▶ **TO DO**: When the line containing "def fieldOf (signed" is found in the data below, copy it and each line after it through the line containing "value (R284). -/", exactly and with no others.

▶ **SUPPLIED MATERIAL**:

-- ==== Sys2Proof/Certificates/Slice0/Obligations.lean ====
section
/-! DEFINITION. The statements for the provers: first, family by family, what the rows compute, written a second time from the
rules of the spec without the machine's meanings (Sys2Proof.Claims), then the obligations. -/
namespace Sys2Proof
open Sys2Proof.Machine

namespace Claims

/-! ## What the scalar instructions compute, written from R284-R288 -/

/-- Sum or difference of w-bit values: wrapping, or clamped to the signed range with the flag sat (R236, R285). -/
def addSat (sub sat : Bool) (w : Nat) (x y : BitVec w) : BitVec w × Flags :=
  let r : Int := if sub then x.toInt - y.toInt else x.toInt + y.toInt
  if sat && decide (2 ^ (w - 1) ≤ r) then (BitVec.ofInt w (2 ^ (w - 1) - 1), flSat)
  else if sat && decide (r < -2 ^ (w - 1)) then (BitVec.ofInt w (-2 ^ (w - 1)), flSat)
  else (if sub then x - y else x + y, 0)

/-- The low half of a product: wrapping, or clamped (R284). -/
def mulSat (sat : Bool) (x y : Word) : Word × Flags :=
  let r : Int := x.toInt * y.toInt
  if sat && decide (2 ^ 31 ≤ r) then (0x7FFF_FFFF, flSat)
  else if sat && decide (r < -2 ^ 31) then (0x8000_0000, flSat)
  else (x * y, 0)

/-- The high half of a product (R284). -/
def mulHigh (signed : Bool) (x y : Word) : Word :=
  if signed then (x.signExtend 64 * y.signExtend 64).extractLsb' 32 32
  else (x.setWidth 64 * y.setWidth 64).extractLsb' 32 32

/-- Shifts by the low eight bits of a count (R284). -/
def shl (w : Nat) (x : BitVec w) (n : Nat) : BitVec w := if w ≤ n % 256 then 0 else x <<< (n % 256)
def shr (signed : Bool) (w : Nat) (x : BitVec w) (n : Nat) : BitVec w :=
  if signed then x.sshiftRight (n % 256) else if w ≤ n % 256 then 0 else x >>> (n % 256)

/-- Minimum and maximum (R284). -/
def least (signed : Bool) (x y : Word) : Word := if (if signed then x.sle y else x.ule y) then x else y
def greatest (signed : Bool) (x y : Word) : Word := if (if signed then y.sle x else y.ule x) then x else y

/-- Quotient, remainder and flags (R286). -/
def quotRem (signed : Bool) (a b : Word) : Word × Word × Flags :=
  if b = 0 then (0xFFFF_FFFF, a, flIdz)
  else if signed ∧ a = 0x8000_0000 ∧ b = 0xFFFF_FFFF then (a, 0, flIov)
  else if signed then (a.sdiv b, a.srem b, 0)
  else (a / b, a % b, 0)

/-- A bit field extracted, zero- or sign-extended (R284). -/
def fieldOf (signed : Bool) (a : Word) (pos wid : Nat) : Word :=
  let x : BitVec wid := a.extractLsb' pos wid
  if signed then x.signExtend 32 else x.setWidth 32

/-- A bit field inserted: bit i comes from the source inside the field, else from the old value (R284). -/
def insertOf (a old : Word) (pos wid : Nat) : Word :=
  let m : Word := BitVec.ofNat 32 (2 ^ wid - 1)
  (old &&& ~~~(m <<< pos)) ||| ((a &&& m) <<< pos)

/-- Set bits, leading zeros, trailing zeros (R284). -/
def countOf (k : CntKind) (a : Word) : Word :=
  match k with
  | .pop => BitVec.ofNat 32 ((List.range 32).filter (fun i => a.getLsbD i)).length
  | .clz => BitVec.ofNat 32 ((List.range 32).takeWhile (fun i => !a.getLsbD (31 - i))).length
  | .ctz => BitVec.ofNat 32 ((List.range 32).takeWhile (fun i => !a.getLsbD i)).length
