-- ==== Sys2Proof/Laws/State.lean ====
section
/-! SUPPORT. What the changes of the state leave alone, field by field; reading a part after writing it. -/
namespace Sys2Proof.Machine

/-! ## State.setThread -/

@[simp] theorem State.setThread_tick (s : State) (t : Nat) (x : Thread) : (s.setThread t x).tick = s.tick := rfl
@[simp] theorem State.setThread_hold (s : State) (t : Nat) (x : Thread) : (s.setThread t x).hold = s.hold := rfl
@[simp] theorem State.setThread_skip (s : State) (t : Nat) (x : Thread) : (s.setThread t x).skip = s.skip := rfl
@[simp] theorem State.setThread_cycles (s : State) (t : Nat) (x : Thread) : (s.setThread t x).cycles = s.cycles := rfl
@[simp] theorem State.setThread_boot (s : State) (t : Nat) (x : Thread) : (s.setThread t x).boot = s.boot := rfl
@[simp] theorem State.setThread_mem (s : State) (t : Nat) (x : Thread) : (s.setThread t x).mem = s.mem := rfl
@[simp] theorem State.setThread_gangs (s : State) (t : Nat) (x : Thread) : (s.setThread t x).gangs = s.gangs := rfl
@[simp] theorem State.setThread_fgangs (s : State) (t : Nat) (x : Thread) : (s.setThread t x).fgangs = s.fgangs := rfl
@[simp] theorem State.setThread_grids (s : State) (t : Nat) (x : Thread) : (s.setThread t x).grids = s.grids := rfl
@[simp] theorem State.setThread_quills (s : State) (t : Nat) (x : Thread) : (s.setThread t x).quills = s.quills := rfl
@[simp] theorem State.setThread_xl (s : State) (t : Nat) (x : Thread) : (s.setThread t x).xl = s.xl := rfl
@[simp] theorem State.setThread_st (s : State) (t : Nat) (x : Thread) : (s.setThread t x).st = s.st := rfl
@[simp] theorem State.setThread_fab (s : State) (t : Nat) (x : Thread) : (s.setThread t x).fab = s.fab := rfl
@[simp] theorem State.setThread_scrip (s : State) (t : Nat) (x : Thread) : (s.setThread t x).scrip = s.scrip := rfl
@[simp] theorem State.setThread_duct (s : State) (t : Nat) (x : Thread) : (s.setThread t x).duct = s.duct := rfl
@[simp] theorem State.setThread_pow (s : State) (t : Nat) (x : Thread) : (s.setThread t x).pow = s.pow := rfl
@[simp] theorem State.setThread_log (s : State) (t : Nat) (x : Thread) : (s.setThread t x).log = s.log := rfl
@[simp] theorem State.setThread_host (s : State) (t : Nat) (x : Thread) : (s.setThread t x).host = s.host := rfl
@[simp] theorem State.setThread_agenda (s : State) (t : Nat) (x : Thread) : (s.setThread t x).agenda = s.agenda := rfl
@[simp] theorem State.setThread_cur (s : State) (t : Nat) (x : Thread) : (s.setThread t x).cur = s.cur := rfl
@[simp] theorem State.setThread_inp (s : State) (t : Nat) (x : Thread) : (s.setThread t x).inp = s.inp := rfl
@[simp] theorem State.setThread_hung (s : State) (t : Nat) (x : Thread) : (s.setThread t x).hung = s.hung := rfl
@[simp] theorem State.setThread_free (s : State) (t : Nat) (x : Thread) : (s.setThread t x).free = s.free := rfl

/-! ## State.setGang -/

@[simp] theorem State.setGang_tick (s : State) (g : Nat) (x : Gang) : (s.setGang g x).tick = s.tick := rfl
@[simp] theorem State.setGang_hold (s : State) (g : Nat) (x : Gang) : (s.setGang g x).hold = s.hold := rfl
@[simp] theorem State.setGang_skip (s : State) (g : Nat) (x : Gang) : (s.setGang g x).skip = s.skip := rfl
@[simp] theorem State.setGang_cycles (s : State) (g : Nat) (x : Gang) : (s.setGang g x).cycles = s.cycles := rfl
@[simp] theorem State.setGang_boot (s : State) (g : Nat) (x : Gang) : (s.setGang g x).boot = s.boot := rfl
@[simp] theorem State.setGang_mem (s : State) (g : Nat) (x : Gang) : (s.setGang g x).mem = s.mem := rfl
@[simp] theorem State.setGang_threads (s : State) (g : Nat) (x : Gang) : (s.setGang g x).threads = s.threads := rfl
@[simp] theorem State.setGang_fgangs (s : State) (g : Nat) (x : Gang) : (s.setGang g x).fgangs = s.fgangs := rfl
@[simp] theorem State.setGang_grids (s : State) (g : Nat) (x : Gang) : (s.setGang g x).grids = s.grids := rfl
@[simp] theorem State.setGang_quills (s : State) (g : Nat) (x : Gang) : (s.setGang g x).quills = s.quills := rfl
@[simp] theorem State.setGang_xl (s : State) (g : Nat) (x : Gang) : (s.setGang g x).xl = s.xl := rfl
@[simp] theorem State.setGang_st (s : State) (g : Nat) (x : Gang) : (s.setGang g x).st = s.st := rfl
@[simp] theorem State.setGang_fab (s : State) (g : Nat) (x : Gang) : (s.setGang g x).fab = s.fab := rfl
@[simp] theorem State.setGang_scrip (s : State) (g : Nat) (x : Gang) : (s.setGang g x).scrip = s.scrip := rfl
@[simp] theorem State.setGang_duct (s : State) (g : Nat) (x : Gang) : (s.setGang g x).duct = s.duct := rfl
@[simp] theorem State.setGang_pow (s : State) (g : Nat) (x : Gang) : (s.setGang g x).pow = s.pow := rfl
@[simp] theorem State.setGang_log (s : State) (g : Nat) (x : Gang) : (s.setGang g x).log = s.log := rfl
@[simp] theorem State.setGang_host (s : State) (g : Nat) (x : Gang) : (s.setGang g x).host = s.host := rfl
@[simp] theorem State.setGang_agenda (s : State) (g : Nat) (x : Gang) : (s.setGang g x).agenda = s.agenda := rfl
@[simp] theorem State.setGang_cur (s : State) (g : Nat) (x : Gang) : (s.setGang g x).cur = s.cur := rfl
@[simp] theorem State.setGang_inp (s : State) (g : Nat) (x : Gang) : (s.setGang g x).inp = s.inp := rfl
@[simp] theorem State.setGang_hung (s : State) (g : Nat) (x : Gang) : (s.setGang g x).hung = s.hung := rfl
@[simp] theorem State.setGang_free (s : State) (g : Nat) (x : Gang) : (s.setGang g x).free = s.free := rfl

▶ **WORKED SOLUTION**:
def fieldOf (signed : Bool) (a : Word) (pos wid : Nat) : Word :=
  let x : BitVec wid := a.extractLsb' pos wid
  if signed then x.signExtend 32 else x.setWidth 32

/-- A bit field inserted: bit i comes from the source inside the field, else from the old value (R284). -/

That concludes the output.